> [Task statement] Copying exactly, give the lines in the material below from the one with "s.sess.resbuf.toList.take (B.length %" to the one with "s.a = foldPartials", ends included, and nothing besides.

> [Material for this exercise]

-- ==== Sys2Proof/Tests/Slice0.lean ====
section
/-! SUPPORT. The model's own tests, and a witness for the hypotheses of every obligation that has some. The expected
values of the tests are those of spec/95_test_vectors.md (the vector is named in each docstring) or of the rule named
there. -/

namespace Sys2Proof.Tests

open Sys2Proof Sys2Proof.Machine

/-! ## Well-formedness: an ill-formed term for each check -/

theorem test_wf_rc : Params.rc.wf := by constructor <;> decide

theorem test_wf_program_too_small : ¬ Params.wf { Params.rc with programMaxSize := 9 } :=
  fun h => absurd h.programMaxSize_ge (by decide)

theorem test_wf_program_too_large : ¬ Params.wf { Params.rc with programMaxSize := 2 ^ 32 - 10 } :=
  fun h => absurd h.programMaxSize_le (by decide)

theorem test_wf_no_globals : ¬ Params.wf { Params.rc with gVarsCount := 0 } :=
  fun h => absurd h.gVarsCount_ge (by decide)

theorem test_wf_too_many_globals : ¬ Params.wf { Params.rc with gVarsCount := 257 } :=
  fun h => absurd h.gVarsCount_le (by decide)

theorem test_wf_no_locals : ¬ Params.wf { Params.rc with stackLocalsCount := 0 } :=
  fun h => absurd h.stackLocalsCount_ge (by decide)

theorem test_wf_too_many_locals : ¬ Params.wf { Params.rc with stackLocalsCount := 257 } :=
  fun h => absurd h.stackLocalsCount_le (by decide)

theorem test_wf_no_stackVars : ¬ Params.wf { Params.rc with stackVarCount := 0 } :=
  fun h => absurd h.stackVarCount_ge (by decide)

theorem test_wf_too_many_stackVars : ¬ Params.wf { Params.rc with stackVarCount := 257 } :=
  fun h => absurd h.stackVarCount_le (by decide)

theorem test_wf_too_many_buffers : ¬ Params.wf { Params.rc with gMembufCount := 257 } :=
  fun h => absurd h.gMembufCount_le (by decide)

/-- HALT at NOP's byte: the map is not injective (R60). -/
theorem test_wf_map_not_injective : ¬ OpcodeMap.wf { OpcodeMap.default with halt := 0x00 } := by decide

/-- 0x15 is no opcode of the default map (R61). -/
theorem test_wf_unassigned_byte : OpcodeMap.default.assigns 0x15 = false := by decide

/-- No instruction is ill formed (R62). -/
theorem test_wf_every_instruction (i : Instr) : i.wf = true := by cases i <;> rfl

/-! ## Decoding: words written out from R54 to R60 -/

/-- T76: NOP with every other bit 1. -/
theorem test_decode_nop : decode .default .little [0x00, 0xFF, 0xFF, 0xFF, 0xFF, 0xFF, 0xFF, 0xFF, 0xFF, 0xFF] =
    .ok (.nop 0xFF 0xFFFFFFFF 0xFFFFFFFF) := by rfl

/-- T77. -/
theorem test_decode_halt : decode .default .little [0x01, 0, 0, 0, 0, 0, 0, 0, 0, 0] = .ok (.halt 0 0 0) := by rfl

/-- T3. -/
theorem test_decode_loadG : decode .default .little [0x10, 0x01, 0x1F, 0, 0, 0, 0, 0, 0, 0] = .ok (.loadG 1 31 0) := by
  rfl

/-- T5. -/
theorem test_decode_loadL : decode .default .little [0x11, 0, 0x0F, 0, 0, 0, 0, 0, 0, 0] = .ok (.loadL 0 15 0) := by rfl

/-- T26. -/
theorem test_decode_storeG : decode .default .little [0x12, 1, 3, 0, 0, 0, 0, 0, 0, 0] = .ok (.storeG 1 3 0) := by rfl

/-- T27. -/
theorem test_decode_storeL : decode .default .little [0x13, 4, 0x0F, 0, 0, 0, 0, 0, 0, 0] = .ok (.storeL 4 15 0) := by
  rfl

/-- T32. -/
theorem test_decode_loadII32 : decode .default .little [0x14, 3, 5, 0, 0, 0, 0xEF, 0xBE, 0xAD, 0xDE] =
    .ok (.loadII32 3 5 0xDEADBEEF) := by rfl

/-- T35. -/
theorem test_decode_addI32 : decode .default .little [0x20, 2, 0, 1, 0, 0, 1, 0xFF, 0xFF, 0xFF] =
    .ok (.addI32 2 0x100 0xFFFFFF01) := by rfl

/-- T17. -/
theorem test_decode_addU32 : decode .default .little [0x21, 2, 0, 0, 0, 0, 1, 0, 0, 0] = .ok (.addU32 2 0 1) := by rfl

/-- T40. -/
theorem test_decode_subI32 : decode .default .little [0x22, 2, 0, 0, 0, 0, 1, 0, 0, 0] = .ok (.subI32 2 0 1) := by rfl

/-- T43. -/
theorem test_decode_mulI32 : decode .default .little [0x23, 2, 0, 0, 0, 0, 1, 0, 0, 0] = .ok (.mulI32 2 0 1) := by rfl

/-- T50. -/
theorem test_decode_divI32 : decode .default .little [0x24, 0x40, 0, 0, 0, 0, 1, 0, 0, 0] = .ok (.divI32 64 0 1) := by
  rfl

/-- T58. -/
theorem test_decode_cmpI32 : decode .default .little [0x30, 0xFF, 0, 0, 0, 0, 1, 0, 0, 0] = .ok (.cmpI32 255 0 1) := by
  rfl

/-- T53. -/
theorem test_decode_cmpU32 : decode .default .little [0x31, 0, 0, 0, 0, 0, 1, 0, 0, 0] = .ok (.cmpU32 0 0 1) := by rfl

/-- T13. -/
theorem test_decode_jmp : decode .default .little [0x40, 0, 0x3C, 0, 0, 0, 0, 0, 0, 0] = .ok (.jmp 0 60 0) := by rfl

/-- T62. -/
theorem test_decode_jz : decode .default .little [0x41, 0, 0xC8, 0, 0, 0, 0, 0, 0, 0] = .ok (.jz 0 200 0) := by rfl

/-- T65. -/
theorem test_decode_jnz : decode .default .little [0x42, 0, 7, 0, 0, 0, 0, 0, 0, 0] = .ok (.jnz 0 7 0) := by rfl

==

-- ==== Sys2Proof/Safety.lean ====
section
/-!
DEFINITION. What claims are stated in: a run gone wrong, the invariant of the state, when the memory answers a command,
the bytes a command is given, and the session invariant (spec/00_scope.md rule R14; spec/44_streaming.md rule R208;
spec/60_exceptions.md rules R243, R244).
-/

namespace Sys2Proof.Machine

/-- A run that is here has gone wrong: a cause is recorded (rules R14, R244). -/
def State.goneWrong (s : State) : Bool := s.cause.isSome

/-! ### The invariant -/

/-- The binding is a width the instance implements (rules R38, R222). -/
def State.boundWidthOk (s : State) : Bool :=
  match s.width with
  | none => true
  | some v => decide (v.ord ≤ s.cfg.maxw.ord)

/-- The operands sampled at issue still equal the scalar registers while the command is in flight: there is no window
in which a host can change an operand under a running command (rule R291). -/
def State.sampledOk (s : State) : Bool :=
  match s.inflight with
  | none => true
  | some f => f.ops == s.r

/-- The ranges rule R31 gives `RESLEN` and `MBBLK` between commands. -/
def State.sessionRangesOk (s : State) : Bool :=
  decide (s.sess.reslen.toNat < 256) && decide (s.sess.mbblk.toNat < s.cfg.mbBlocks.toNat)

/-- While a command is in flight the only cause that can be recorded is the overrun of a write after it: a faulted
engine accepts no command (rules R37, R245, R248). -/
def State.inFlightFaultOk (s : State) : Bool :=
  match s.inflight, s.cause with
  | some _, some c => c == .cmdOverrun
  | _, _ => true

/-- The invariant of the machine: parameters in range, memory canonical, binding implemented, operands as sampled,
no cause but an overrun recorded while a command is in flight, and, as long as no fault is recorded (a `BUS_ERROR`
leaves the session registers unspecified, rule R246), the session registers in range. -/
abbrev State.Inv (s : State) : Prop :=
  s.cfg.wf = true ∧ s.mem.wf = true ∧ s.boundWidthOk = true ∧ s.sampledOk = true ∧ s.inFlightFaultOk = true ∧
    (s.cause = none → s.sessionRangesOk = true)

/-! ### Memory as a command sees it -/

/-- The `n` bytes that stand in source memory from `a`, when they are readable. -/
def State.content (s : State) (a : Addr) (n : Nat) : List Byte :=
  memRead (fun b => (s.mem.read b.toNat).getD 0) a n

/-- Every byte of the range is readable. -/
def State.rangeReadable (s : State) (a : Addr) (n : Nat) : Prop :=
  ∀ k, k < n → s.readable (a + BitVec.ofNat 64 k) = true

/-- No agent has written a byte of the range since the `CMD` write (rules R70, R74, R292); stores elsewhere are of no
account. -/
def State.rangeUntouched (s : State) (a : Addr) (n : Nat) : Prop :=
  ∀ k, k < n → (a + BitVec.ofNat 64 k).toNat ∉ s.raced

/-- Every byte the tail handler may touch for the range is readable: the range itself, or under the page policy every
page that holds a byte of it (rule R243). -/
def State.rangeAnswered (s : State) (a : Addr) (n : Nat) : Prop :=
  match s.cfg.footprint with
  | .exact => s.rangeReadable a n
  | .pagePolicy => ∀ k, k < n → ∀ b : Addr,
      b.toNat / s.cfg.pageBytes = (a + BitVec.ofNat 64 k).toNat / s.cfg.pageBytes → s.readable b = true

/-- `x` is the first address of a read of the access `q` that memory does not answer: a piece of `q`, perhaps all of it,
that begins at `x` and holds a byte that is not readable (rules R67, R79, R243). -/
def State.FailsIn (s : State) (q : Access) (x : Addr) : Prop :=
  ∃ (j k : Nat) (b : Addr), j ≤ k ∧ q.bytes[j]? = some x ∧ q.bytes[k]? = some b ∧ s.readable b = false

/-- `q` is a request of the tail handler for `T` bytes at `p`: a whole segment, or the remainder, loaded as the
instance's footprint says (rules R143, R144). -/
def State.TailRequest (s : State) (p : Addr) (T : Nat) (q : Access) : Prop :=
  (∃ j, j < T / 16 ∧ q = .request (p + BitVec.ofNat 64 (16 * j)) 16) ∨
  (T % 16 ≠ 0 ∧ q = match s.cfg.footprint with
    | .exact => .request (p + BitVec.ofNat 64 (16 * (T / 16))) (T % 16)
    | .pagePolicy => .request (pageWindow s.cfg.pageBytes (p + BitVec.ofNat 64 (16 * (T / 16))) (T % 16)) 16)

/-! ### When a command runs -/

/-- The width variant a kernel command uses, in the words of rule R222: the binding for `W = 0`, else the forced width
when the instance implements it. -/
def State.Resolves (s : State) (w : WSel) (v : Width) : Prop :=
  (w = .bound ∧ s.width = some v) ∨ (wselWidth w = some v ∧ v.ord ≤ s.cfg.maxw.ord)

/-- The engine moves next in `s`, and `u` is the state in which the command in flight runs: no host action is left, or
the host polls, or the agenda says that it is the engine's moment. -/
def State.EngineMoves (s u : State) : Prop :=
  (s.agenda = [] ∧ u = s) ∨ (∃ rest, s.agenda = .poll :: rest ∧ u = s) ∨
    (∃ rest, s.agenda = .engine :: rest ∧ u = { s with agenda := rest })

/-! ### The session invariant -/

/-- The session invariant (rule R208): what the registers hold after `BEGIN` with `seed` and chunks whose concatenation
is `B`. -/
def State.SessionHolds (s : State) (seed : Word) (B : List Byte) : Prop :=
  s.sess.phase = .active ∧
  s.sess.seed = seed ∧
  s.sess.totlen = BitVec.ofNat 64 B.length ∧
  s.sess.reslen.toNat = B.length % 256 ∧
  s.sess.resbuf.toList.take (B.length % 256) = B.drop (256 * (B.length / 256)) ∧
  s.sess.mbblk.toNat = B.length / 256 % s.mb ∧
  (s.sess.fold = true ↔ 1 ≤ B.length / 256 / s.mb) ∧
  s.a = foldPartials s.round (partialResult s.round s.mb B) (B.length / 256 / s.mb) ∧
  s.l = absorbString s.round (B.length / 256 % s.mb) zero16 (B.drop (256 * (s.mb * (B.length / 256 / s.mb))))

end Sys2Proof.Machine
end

* * *

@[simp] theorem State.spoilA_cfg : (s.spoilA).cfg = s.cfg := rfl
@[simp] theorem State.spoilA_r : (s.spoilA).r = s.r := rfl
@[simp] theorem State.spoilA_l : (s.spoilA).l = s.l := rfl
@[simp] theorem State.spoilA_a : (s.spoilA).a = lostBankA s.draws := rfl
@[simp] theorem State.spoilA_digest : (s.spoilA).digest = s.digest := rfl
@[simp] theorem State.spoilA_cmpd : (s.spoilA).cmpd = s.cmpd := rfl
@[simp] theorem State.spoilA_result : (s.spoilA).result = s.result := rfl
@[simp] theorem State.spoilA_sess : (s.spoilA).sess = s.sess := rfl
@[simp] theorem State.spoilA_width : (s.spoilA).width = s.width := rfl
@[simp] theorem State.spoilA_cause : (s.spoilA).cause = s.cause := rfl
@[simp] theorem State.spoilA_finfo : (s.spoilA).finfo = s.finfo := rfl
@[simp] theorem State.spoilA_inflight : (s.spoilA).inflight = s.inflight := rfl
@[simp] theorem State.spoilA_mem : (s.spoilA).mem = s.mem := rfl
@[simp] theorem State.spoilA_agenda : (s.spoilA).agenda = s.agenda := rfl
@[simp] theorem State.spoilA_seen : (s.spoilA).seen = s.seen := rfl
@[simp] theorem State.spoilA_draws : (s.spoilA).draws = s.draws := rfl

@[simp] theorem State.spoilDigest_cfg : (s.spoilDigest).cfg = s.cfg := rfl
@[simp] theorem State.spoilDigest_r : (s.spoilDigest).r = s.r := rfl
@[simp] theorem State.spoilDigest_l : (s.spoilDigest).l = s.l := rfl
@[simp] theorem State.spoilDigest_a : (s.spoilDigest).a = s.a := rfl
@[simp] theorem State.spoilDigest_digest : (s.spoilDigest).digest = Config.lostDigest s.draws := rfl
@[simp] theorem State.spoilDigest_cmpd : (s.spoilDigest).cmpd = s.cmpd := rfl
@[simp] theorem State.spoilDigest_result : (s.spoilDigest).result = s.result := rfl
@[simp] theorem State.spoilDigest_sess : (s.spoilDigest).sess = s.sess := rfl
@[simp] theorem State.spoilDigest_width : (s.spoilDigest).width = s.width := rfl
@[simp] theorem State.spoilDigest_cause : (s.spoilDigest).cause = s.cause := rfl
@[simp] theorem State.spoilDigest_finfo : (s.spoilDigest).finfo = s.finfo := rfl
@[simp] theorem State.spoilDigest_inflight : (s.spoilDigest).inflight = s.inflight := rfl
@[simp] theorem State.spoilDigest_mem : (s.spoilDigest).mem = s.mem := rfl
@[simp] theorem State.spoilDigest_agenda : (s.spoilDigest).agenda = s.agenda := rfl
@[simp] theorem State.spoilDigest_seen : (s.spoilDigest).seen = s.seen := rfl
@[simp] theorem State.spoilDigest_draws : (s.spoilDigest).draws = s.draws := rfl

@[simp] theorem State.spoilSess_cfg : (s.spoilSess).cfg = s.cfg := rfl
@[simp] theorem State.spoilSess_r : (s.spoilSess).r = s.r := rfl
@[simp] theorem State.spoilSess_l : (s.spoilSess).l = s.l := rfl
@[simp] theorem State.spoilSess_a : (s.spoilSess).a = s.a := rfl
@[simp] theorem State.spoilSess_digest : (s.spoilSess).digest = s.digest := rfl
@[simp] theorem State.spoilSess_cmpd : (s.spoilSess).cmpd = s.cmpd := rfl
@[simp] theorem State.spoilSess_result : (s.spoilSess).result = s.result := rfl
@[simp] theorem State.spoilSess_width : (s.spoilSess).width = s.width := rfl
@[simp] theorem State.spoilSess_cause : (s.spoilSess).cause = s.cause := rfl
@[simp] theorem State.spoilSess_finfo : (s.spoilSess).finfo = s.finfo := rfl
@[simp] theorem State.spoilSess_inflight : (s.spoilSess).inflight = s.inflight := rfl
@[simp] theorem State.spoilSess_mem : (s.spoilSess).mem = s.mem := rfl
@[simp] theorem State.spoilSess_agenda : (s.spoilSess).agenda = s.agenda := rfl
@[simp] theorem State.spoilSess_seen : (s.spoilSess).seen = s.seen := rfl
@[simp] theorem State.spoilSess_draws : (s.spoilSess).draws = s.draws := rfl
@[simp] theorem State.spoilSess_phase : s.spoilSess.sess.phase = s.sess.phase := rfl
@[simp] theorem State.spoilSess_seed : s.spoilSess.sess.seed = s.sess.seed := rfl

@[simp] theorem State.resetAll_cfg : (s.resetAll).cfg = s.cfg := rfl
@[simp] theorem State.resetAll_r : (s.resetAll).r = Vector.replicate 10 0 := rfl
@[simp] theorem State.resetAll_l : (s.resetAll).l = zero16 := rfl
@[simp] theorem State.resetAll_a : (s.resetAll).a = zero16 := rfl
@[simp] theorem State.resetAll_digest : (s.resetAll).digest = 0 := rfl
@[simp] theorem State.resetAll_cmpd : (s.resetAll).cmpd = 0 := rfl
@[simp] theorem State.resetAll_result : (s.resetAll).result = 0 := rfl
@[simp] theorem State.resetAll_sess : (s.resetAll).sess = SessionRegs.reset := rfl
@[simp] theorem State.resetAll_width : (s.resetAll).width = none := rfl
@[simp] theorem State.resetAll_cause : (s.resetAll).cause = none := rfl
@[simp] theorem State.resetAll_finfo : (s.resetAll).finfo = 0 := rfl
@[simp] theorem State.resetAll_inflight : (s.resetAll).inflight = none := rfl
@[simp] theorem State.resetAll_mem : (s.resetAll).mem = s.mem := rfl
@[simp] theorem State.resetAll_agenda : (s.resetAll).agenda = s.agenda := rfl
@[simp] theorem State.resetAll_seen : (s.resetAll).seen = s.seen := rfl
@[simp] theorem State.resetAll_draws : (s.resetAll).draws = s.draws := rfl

> [Answer space]
  s.sess.resbuf.toList.take (B.length % 256) = B.drop (256 * (B.length / 256)) ∧
  s.sess.mbblk.toNat = B.length / 256 % s.mb ∧
  (s.sess.fold = true ↔ 1 ≤ B.length / 256 / s.mb) ∧
  s.a = foldPartials s.round (partialResult s.round s.mb B) (B.length / 256 / s.mb) ∧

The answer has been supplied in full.